[Collected data entries]
--*--
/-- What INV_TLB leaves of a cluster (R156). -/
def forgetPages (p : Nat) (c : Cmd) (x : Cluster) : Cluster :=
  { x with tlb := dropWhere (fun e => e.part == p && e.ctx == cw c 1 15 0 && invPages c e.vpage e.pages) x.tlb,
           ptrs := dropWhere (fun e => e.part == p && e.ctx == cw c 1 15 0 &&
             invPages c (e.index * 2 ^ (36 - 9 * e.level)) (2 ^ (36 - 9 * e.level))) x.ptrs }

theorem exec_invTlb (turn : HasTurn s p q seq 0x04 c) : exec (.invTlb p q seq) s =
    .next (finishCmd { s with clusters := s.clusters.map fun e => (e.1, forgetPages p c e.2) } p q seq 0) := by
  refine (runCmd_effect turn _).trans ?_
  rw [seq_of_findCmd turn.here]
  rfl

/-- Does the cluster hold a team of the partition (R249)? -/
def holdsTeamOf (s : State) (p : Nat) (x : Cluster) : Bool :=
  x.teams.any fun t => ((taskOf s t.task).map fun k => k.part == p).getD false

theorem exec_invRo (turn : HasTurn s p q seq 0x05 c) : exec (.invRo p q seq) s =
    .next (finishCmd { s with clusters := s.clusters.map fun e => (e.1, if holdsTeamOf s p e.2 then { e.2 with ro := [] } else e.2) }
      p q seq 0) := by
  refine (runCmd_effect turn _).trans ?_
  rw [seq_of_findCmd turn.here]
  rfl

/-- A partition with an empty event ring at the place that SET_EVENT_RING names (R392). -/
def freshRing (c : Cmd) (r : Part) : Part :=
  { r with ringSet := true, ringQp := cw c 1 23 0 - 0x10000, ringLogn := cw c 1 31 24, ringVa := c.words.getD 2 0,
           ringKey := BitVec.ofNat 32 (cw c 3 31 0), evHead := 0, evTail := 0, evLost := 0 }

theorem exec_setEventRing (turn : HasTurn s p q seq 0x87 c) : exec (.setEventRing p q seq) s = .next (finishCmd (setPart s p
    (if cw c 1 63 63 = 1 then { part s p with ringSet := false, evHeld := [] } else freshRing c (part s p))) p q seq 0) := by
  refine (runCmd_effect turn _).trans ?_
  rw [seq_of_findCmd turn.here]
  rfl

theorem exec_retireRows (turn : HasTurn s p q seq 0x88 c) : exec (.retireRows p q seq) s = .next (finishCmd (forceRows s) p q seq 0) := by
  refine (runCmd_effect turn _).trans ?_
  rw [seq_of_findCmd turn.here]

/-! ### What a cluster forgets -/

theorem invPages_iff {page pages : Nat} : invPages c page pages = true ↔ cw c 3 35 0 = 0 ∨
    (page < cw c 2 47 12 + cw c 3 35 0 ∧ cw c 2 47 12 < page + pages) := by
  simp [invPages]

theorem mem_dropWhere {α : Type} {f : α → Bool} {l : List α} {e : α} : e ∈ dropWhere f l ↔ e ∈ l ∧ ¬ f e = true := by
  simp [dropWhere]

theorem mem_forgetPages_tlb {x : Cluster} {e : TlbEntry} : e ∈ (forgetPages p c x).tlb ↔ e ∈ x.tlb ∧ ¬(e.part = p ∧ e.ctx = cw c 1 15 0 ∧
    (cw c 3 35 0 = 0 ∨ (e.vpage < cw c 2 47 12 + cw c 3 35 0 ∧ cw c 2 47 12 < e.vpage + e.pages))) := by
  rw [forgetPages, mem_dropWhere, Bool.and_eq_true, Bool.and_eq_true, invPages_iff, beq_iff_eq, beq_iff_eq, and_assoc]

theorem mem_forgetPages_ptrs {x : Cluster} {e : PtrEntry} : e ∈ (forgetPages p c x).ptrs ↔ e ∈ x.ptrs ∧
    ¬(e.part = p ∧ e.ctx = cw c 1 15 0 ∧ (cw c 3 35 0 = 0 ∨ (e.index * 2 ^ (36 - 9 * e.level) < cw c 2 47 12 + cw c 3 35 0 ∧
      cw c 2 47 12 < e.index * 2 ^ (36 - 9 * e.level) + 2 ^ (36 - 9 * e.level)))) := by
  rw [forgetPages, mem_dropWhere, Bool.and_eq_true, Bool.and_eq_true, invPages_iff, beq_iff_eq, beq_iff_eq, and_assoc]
--*--
WHAT THIS TASK INVOLVES → From the records above, transcribe without alteration every line from the one with "cluster forgets -/" to the one with "x.tlb ∧ ¬(e.part", inclusive.

SOLUTION TO THIS PROBLEM →
/-! ### What a cluster forgets -/

theorem invPages_iff {page pages : Nat} : invPages c page pages = true ↔ cw c 3 35 0 = 0 ∨
    (page < cw c 2 47 12 + cw c 3 35 0 ∧ cw c 2 47 12 < page + pages) := by
  simp [invPages]

theorem mem_dropWhere {α : Type} {f : α → Bool} {l : List α} {e : α} : e ∈ dropWhere f l ↔ e ∈ l ∧ ¬ f e = true := by
  simp [dropWhere]

theorem mem_forgetPages_tlb {x : Cluster} {e : TlbEntry} : e ∈ (forgetPages p c x).tlb ↔ e ∈ x.tlb ∧ ¬(e.part = p ∧ e.ctx = cw c 1 15 0 ∧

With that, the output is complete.